Fourth Amendment Forbids Handcuffing Driver Just Because He Has Gun + Gun Permit – Reason

From Friday's decision in Soukaneh v. Andrzejewski, written by Judge Janet Bond Arterton (D. Conn.):

At approximately 8:34 pm on November 12, 2018, Plaintiff was operating a Kia Sorento LX in the vicinity of Hillside Avenue and Pine Street in Waterbury, Connecticut. Plaintiff had stopped his vehicle with the engine running in an attempt to unfreeze his iPhone GPS, which was located in a holder mounted to the dashboard. The dark and high-crime area where Plaintiff stopped his vehicle was well-known for prostitution, drug transactions, and other criminal activity.

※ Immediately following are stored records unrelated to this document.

/-- A context (R420 to R435, R444, R445). -/
structure Ctx where
  state : CtxState := .inactive
  refuse : BitVec 8 := 0
  descAddr : BitVec 48 := 0
  desc : Option CtxDesc := none
  /-- job slot of the commit unit that holds the bound job -/
  job : Option Nat := none
  jobId : BitVec 16 := 0
  clusters : BitVec 10 := 0
  commands : BitVec 48 := 0
  completions : BitVec 48 := 0
  regionSel : BitVec 8 := 0
  sqTail : BitVec 32 := 0
  sqHead : BitVec 32 := 0
  cqHead : BitVec 32 := 0
  cqTail : BitVec 32 := 0
  taken : List TakenCmd := []
  /-- a command whose meaning has been decided and whose record COMMAND_COMPLETE will write, in order of completion -/
  finished : List (Nat × Record) := []
  held : List Record := []
  /-- records written since the last notification, and the time of the oldest -/
  unnotified : Nat := 0
  oldestAt : Nat := 0
  regions : List Region := []
  /-- memory that is mapped read-only into the context whatever its regions grant: module, offset, bytes (R107, R144, R328) -/
  guards : List (Nat × Nat × Nat) := []
  /-- the context image of SAVE_CONTEXT is due when the context stops: taken command, DEST, BYTES -/
  save : Option (Nat × Nat × Nat) := none
  /-- free-running generators of the context by global number (R92); 0 where not drawn from since the context started -/
  gens : Tab (BitVec 64) := []
  deriving DecidableEq, Repr

/-- A service port (R446). -/
structure Svc where
  state : BitVec 2 := 0
  udpPort : BitVec 16 := 0x4B04
  resendUs : BitVec 16 := 0x00C8
  addr : BitVec 128 := 0
  rx : BitVec 48 := 0
  tx : BitVec 48 := 0
  deriving DecidableEq, Repr

/-- The application cores' page (R447). -/
structure Apc where
  assign : Tab (BitVec 8) := []
  running : BitVec 32 := 0
  guestFaults : BitVec 48 := 0
  /-- MSIs raised and not yet seen by the host: core, identity (R436) -/
  msis : List (Nat × Nat) := []
  deriving DecidableEq, Repr


/-! ## Faults, management, power, reset, observation, pins (chapters 17 to 21) -/

/-- A fault history record (R458). A record whose CRC does not match is ignored. -/
structure HistRec where
  kind : Nat
  event : Nat
  unit : Nat
  ptime : Nat
  step : Nat
  /-- a code error: its granule, which R460 compares; not part of the record's bytes -/
  granule : Nat := 0
  crcGood : Bool := true
  deriving DecidableEq, Repr

/-- A CPER record: severity and vendor section (R462, R463). -/
structure Cper where
  seq : Nat
  severity : Nat
  kind : Nat
  event : Nat
  unit : Nat
  rung : Nat
  attempt : Nat
  domain : Nat
  flags : Nat
  count : Nat
  time : Nat
  step : Nat
  job : Nat
  station : Nat
  address : Nat
  detail : Nat
  history : Nat
  deriving DecidableEq, Repr

/-- A record of the management log (R482). -/
inductive LogRec where
  | cper (r : Cper)
  /-- a management event: its name's number, and a detail -/
  | event (code detail time : Nat)
  deriving DecidableEq, Repr

/-- The fault-history block (R458 to R466). `history` and `cperSeq` stand in management flash. -/
structure Flt where
  history : List HistRec := []
  cper : List Cper := []
  cperSeq : BitVec 64 := 0
  reexec : BitVec 48 := 0
  watchdogs : BitVec 48 := 0
  late : BitVec 48 := 0
  stale : BitVec 48 := 0
  lastKind : BitVec 4 := 0
  lastUnit : BitVec 14 := 0
  selKind : BitVec 4 := 1
  selUnit : BitVec 14 := 0
  /-- units that are fence-pending (R460): kind and instance -/
  pending : List (Nat × Nat) := []
  deriving DecidableEq, Repr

As Plaintiff was attempting to fix his phone, Defendant approached his vehicle, knocked on the driver's side window, and requested Plaintiff's license. Plaintiff handed Defendant his license and gun permit, which he removed from the back of his sun visor. At the time Plaintiff handed over his license and gun permit, he told Defendant that he was in possession of a pistol, which was located in the driver's side compartment door. Defendant handcuffed and searched Plaintiff, and Defendant forcibly moved Plaintiff to the back of his police car. While Plaintiff was inside the police car in handcuffs, Defendant ran a check through the Northwest Communication Center to determine whether the pistol permit was valid.

The court held that the initial detention for questioning about why the car was stopped there was constitutional:

Defendant's basis for stopping Plaintiff's vehicle was that the car was stopped at night in the roadway with the engine running in an area known for drugs and prostitution. In Connecticut, a parked car may "not obstruct or impede the normal and reasonable movement of traffic." Thus, Defendant observed Plaintiff committing a traffic offense, giving him reasonable suspicion to stop Plaintiff, check his driver's license, and require him to step out of the car.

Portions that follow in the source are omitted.